The boring data conversation
The Ether w/Casey Simple: On Data
In this installment of The Ether, Casey Simple explores data:
The world of AI exciting. The data maintenance behind that world is, quite frankly, boring. We’ve been dealing with data for decades. We’ve maintained it, cleansed it, and analyzed it. Following AI’s long winter(s), enterprises are begining to truly transform.
Now, we’re using applications to systematically examine data across multiple departments and multiple systems. We can now analyze data at incredible speeds, which has further pushed the data topic forward. We’re taking our data systems of the past and reinventing, recycling, and revamping them to be applicable in today’s AI environment.
We must be careful about how we combine this old world of data with the new. There are three key essentials to setting up a solid, systemic focus on data maintenance.
Assign Data Owners
A data owner is responsible for understanding specific data elements within a well-defined category of data. They know the granular details of access policies, issues with source data, and processes for using data. A data owner is separate from a process owner or an analytics owner. They are focused solely on specific data ownership and can answer questions like: How do you maintain data? Why is data maintenance important? Why and how do you disseminate data elements?
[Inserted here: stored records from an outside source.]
-- ==== Sys2Proof/Machine/Special.lean ====
section
/-!
DEFINITION. FRCP, FRSQ, FEXP2, FLOG2 and FTANH (R113): the binary32 result nearest the exact one, ties to even. The
exact value is bracketed by a fixed-point number of 512 fraction bits with a sticky bit below it; an irrational value
never lies on a rounding boundary.
-/
namespace Sys2Proof.Machine
open Sys2Proof

/-- Fraction bits of the fixed-point numbers below. -/
def fxBits : Nat := 512
/-- 1 in fixed point. -/
def fxOne : Nat := 2 ^ fxBits

/-- The sum of the terms t, t·z/(d)…: each term is the last one times `z`, and the `i`th is divided by `d i`. -/
def fxSeries (z : Nat) (d : Nat → Nat) : Nat → Nat → Nat → Nat → Nat
  | 0, _, _, acc => acc
  | n + 1, i, t, acc => fxSeries z d n (i + 1) (t * z / fxOne) (acc + t / d i)

/-- 2·atanh(z) = 2·(z + z³/3 + z⁵/5 + …) in fixed point. -/
def fxAtanh2 (z : Nat) : Nat := 2 * fxSeries (z * z / fxOne) (fun i => 2 * i + 1) 180 0 z 0

/-- ln 2 = 2·atanh(1/3) in fixed point. -/
def fxLn2 : Nat := fxAtanh2 (fxOne / 3)

/-- The exponential series e^x for 0 ≤ x < 1 in fixed point, by Horner's rule from the highest term. -/
def fxExpAux (x : Nat) : Nat → Nat → Nat
  | 0, acc => acc
  | n + 1, acc => fxExpAux x n (fxOne + x * acc / fxOne / (n + 1))

/-- e^x for 0 ≤ x < 1 in fixed point. -/
def fxExp (x : Nat) : Nat := fxExpAux x 120 fxOne

/-- 2^f for 0 ≤ f < 1 in fixed point. -/
def fxExp2 (f : Nat) : Nat := fxExp (f * fxLn2 / fxOne)

/-- A positive irrational value just above `q` × 2^`e`, as a magnitude with its sticky bit. -/
def stickyMag (q : Nat) (e : Int) : Nat × Int := (2 * q + 1, e - 1)

/-- Rounding to binary32 with the flags of R111. -/
def round32 (ng : Bool) (m : Nat) (e : Int) : Num × Nat :=
  let (v, fl) := roundIeee 1 false ng m e
  (v, fl &&& (fOverflow ||| fUnder))

/-- 1/x. -/
def frcpNum : Num → Num × Nat
  | .nan => (.nan, fNan)
  | .inf n => (.fin n 0 0, 0)
  | .fin n m e =>
    if m = 0 then (.inf n, 0) else
    let k := Nat.log2 m + 40
    let q := 2 ^ k / m
    if q * m = 2 ^ k then round32 n q (-e - k) else
    let (a, b) := stickyMag q (-e - k)
    round32 n a b

/-- 1/√x. -/
def frsqNum : Num → Num × Nat
  | .nan => (.nan, fNan)
  | .inf n => if n then (.nan, fInvalid) else (.fin false 0 0, 0)
  | .fin n m e =>
    if m = 0 then (.inf n, 0)
    else if n then (.nan, fInvalid)
    else
      let (m, e) := if e % 2 = 0 then (m, e) else (2 * m, e - 1)
      let k := Nat.log2 m + 40
      let q := Nat.sqrt (2 ^ (2 * k) / m)
      if q * q * m = 2 ^ (2 * k) then round32 false q (-(e / 2) - k) else
      let (a, b) := stickyMag q (-(e / 2) - k)
      round32 false a b

/-- A finite number as a fixed-point integer, for e ≥ −512. -/
def fxOf (ng : Bool) (m : Nat) (e : Int) : Int :=
  let v : Nat := if -(fxBits : Int) ≤ e then m * 2 ^ (e + fxBits).toNat else m / 2 ^ (-(e + fxBits)).toNat
  if ng then -(v : Int) else v

/-- 2^x. -/
def fexp2Num : Num → Num × Nat
  | .nan => (.nan, fNan)
  | .inf n => if n then (.fin false 0 0, 0) else (.inf false, 0)
  | .fin n m e =>
    if m = 0 then (.fin false 1 0, 0)
    else if 8 ≤ leadExp m e then (if n then (.fin false 0 0, fUnder) else (.inf false, fOverflow))
    else
      let x := fxOf n m e
      let whole := x / (fxOne : Int)
      let f := (x % (fxOne : Int)).toNat
      if f = 0 then round32 false 1 whole
      else
        let (a, b) := stickyMag (fxExp2 f) (whole - fxBits)
        round32 false a b

/-- log2 x. -/
def flog2Num : Num → Num × Nat
  | .nan => (.nan, fNan)
  | .inf n => if n then (.nan, fInvalid) else (.inf false, 0)
  | .fin n m e =>
    if m = 0 then (.inf true, 0)
    else if n then (.nan, fInvalid)
    else
      let lb := Nat.log2 m
      let ex : Int := e + lb
      if m = 2 ^ lb then round32 (ex < 0) ex.natAbs 0
      else
        let z := (m - 2 ^ lb) * fxOne / (m + 2 ^ lb)
        let fr := fxAtanh2 z * fxOne / fxLn2
        let v := ex * (fxOne : Int) + fr
        let (a, b) := stickyMag v.natAbs (-(fxBits : Int))
        round32 (v < 0) a b

/-- tanh x = (e^2x − 1)/(e^2x + 1). -/
def ftanhNum : Num → Num × Nat
  | .nan => (.nan, fNan)
  | .inf n => (.fin n 1 0, 0)
  | .fin n m e =>
    if m = 0 then (.fin n 0 0, 0)
    else if leadExp m e < -40 then
      -- tanh x lies just below x, nearer than 2^-80 of it
      round32 n (m * 2 ^ 80 - 1) (e - 80)
    else if 5 ≤ leadExp m e then round32 n (2 ^ 80 - 1) (-80)
    else
      -- 2x in units of ln 2, so that e^2x = 2^w · 2^f
      let x := (fxOf false m e).toNat
      let y := 2 * x * fxOne / fxLn2
      let w := y / fxOne
      let f := y % fxOne
      let ex := fxExp2 f * 2 ^ w
      let (a, b) := stickyMag ((ex - fxOne) * fxOne / (ex + fxOne)) (-(fxBits : Int))
      round32 n a b

end Sys2Proof.Machine
end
For example, a revenue data owner oversees all the data elements that feed a revenue algorithm. Similar data shows up on reports as well, so we may already have some experience with it from an analytics perspective. However, a data owner examines this data from an AI lens and focuses specifically on the algorithm at play. This might include data from ordering systems and accounting systems.
The owner identifies who can see this data and at what times during the accounting cycle, which is especially critical in terms of revenue data in a public company. They look at any use of the data elements or algorithms that are calculating revenue, and they are responsible for person who reviewing and approving this particular use of it. They are also tasked with maintaining consistency companywide so that any time revenue data is used, an algorithm is always defined the exact same way. Ensuring the algorithm’s consistency means it isn’t being defined as something different in different places at different times.
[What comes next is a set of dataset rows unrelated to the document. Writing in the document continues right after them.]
-- ==== Sys2Proof/Machine/Bodies.lean ====
section
/-!
DEFINITION. What the body of each computing family gives (R146 to R154, R233 to R237): MMA, FOLD, VEC, MOVE, REDUCE,
COUNT and TALLY, as functions of the descriptor, its views and the bytes it reads.
-/
namespace Sys2Proof.Machine
open Sys2Proof

/-- The number an element's bits stand for, user formats included. -/
def numOf (f bits : Nat) : Num := if 10 < f then decodeNum 0 (Config.userDecode f bits).toNat else decodeNum f bits

/-- View element (r, c) as a cell takes it: decoded, with its block scale (R53, R54). -/
def readNum (s : State) (user : Nat → Nat) (v : BitVec 256) (o : Int) (r c : Nat) : Num :=
  let x := numOf (vFmt v) (readElem s (viewElem user v o r c))
  if vScaled v then scaleNum (vFmt v) (readElem s (scaleElem v o r c)) x else x

/-- Elements of a view in row order under each iteration's offset. -/
def gridElems (user : Nat → Nat) (v : BitVec 256) (offs : List Int) (rows cols : Nat) : List Elem :=
  offs.flatMap fun o => (List.range rows).flatMap fun r => (List.range cols).map fun c => viewElem user v o r c

/-- The scale bytes of a view in its element order, each where its group of R136 begins along the k axis, which runs down
the rows or along the columns. -/
def gridScales (v : BitVec 256) (offs : List Int) (rows cols : Nat) (kRows : Bool) : List Elem :=
  offs.flatMap fun o => (List.range rows).flatMap fun r => (List.range cols).filterMap fun c =>
    let x := scaleElem v o r c
    let goesOn := if kRows then r != 0 && scaleElem v o (r - 1) c == x else c != 0 && scaleElem v o r (c - 1) == x
    if goesOn then none else some x

/-- An operand of a role that is read. -/
def readOperand (s : State) (w : Nat) (v : BitVec 256) (l : List Elem) : Nat × List (List Byte) :=
  operandOf w (l.map fun x => streamBits v (readElem s x))

/-- The offsets of a slot over all iterations. -/
def slotOffsets (d : BitVec 1024) (k : Nat) (counts : List Nat) : List Int :=
  (List.range (iterCount counts)).map fun t => offsetAt d k counts t

/-! MMA (R146, R147). -/

/-- A node of the k-block tree: accumulator bits, its lowest k, its flags and events. -/
structure Node where
  bits : Nat
  low : Nat
  sum : Summary
  deriving DecidableEq, Repr

/-- What a cell does under FW0 and the input format; SEMIRING 0b111 accumulates in USER_ACC (R352, R353). -/
def cellOf (d : BitVec 1024) (aFmt userAcc : Nat) : CellOp :=
  let w := dFw d 0
  let sem := fld w 2 0
  { sem, acc := if sem = 7 then userAcc else fld w 6 3, strict := bitOf w 7 && aFmt != 9 && aFmt != 10, inf := bitOf w 8 }

/-- Terms cut into k-steps of `p`. -/
def kSteps {α : Type} (p : Nat) : Nat → List α → List (List α)
  | 0, _ => []
  | n + 1, l => if l.isEmpty then [] else l.take p :: kSteps p n (l.drop p)

/-- A leaf accumulated from its initial bits over its terms (local k, a, b); `k0` is the leaf's first k. -/
def runLeaf (o : CellOp) (p t m n k0 : Nat) (start : Node) (ts : List (Nat × Num × Num)) : Node :=
  (kSteps p ts.length ts).foldl (fun nd st =>
    let r := cellStep o k0 nd.bits st
    { nd with bits := r.1, sum := r.2.foldl (fun x f => x.merge (flagsAt f.2 t (k0 + f.1) m n)) nd.sum }) start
Additionally, it is possible the owner is working with the accounting team to look at practices and policies such as revenue deferrals to access any changes in that policy that might affect the algorithm. They can also suggest processes for routine maintenance and cleanup of deferrals on a predictable schedule to maintain consistency in how revenue is being used in an algorithm.
Create a Data Maintenance Team
A data maintenance team is in charge of complex and multisource data. Customer data maintenance teams are a common use case, as customer data is vast and comes from every direction. If an organization assigned a data maintenance team during a previous transformation in shared services, it makes sense to leverage the same team. However, it is necessary to redefine the scope of the data maintenance team to fit with the AI environment to ensures long-term success and adaptation.
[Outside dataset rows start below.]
/-- The lowest and highest element index of a use over all iterations; none where nothing is accessed. -/
def elemSpan (c : Cand) (d : BitVec 1024) (counts : List Nat) (u : Use) : Option (Int × Int) :=
  if u.rows = 0 ∨ u.cols = 0 ∨ counts.contains 0 then none
  else
    let v := c.view u.view
    let steps := if u.reach = .moved ∨ u.reach = .granules then
        counts.mapIdx fun n (k : Nat) => ((k : Int) - 1) * stepOf d u.slot n else []
    let lo := steps.foldl (fun x st => x + min 0 st) (vBase v : Int)
    let hi := steps.foldl (fun x st => x + max 0 st) (vBase v : Int)
    let last := if u.reach = .granules then hi else if u.reach = .moved then hi + (u.rows - 1 : Nat) * vPitch v + (u.cols - 1 : Nat)
      else hi + (u.cols - 1 : Nat)
    some (lo, last)

/-- The companion bytes of elements `lo` to `hi` (R136). -/
def compSpan (v : BitVec 256) (lo hi : Nat) (plane : Bool) : Nat × Nat :=
  let p := vPitch v
  if plane then (lo / 2, hi / 2)
  else if !vKAxis v then (scaleByteAt v lo, scaleByteAt v hi)
  else
    let g0 := lo / p / 32
    let end0 := min hi ((g0 + 1) * 32 * p - 1)
    let top := hi / p / 32
    let first := max lo (top * 32 * p)
    (g0 * p + (if lo / p < end0 / p then 0 else lo % p), top * p + (if first / p < hi / p then p - 1 else hi % p))

/-- The companion footprint of a use, where it takes one. -/
def compFoot (c : Cand) (d : BitVec 1024) (counts : List Nat) (u : Use) : Option Foot :=
  let v := c.view u.view
  let plane := u.role == .mmaOut && bitOf (dFw d 0) 10
  if plane ∨ ((u.role = .aIn ∨ u.role = .bIn) ∧ vScaled v) then
    match elemSpan c d counts u with
    | some (lo, hi) =>
      if lo < 0 then none
      else
        let r := compSpan v lo.toNat hi.toNat plane
        some ⟨vComp v, r.1, r.2, plane⟩
    | none => none
  else none

/-- Check 4 of one descriptor, in the order of R481. -/
def check4 (s : State) (c : Cand) (i : Nat) (d : BitVec 1024) : Option Refuse :=
  let counts := maxCounts d
  let us := usesOf d counts
  let bits := userBits s c d us
  let words := candWords s c d
  firstRefusal
    [ refuseDesc i 0x0310 ((us.any fun u => !kindFits u.role (vKind (c.view u.view))) ||
        (dFamily d == 4 && dVariant d != 3 && vKind (c.view (sView d 0)) != vKind (c.view (sView d 2))))
    , refuseDesc i 0x0A05 (userMisused s d bits)
    , if dFamily d = 1 then check4Mma s c i d bits else check4Other c i d us
    , if dFamily d = 3 ∧ programInside s c d then (progBreach words).map fun a => ⟨0x0204, i, 0, a⟩ else none
    , firstRefusal (us.map fun u => refuseIf (companionBad d c u) ⟨0x030D, i, vComp (c.view u.view), 0⟩)
    , firstRefusal (us.map fun u => match compFoot c d counts u with
        | some f => refuseIf (decide (handleSize s f.handle ≤ f.hi)) ⟨0x030D, i, f.handle, 0⟩
        | none => none) ]

/-! Checks 5 to 7. -/

/-- The footprint of a use, or its handle where it leaves its buffer (check 5). -/
def useFoot (s : State) (c : Cand) (d : BitVec 1024) (counts : List Nat) (u : Use) : Option (Foot × Bool) :=
  let v := c.view u.view
  let w := viewBits (userFor s (dAffinity d)) v
  let size := handleSize s (vHandle v)
  match elemSpan c d counts u with
  | none => none
  | some (lo, hi) =>
    if u.reach = .whole then some (⟨vHandle v, 0, size - 1, u.role.isOut⟩, true)
    else
      let last := if u.reach = .granules then elemLo w hi.toNat + 64 * u.cols - 1 else elemHi w hi.toNat
      some (⟨vHandle v, elemLo w lo.toNat, last, u.role.isOut⟩, decide (0 ≤ lo) && decide (last < size))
A data maintenance team is looking at source data and determining where it comes from, how it compares with existing data that’s been cleansed and maintained, and determining whether or not it should be added automatically. Adding new data without scrutiny creates a host of problems. While real-time data is desirable, clean data is imperative.
It’s a balancing act for a data maintenance team to decide what new data needs to be cleansed before it is added—if at all—how much it needs to be cleansed, and if it should be merged with existing data. There is also the question of what data is better, and how to avoid duplicate data.
A data maintenance team also works as a companywide data desk. A data desk becomes a destination for any other internal entity who questions some of the data they’re using in an algorithm and wants it changed, validated, or cleansed. Using customer data as an example, legal entity names or tax information changes all the time. This type of data shouldn’t be changed within a system in silos or on the fly. A data maintenance team ensures the integrity of the underlying data.
Data owners and data maintenance teams aren’t going to be productive if they’re mired in lower-level, less impactful data. To figure out what data deserves precedence, look at the top five reports your c-suite receives and uses regularly. Generally speaking, the data on those reports is similar to the data utilized in the most frequently used algorithms. The data elements in those algorithms are also worth a look.
If you assign ownership and maintenance to those two things, you know you’re working on the most critical data for the company. Begin with that. Its impact on setting up a nice, boring routine will lead you to long-term success around your AI environments.
In the case of data, the opposite of boring is chaos. By setting up the right framework from the get-go, you’re saving time, money, and an endless amount of stress and frustration.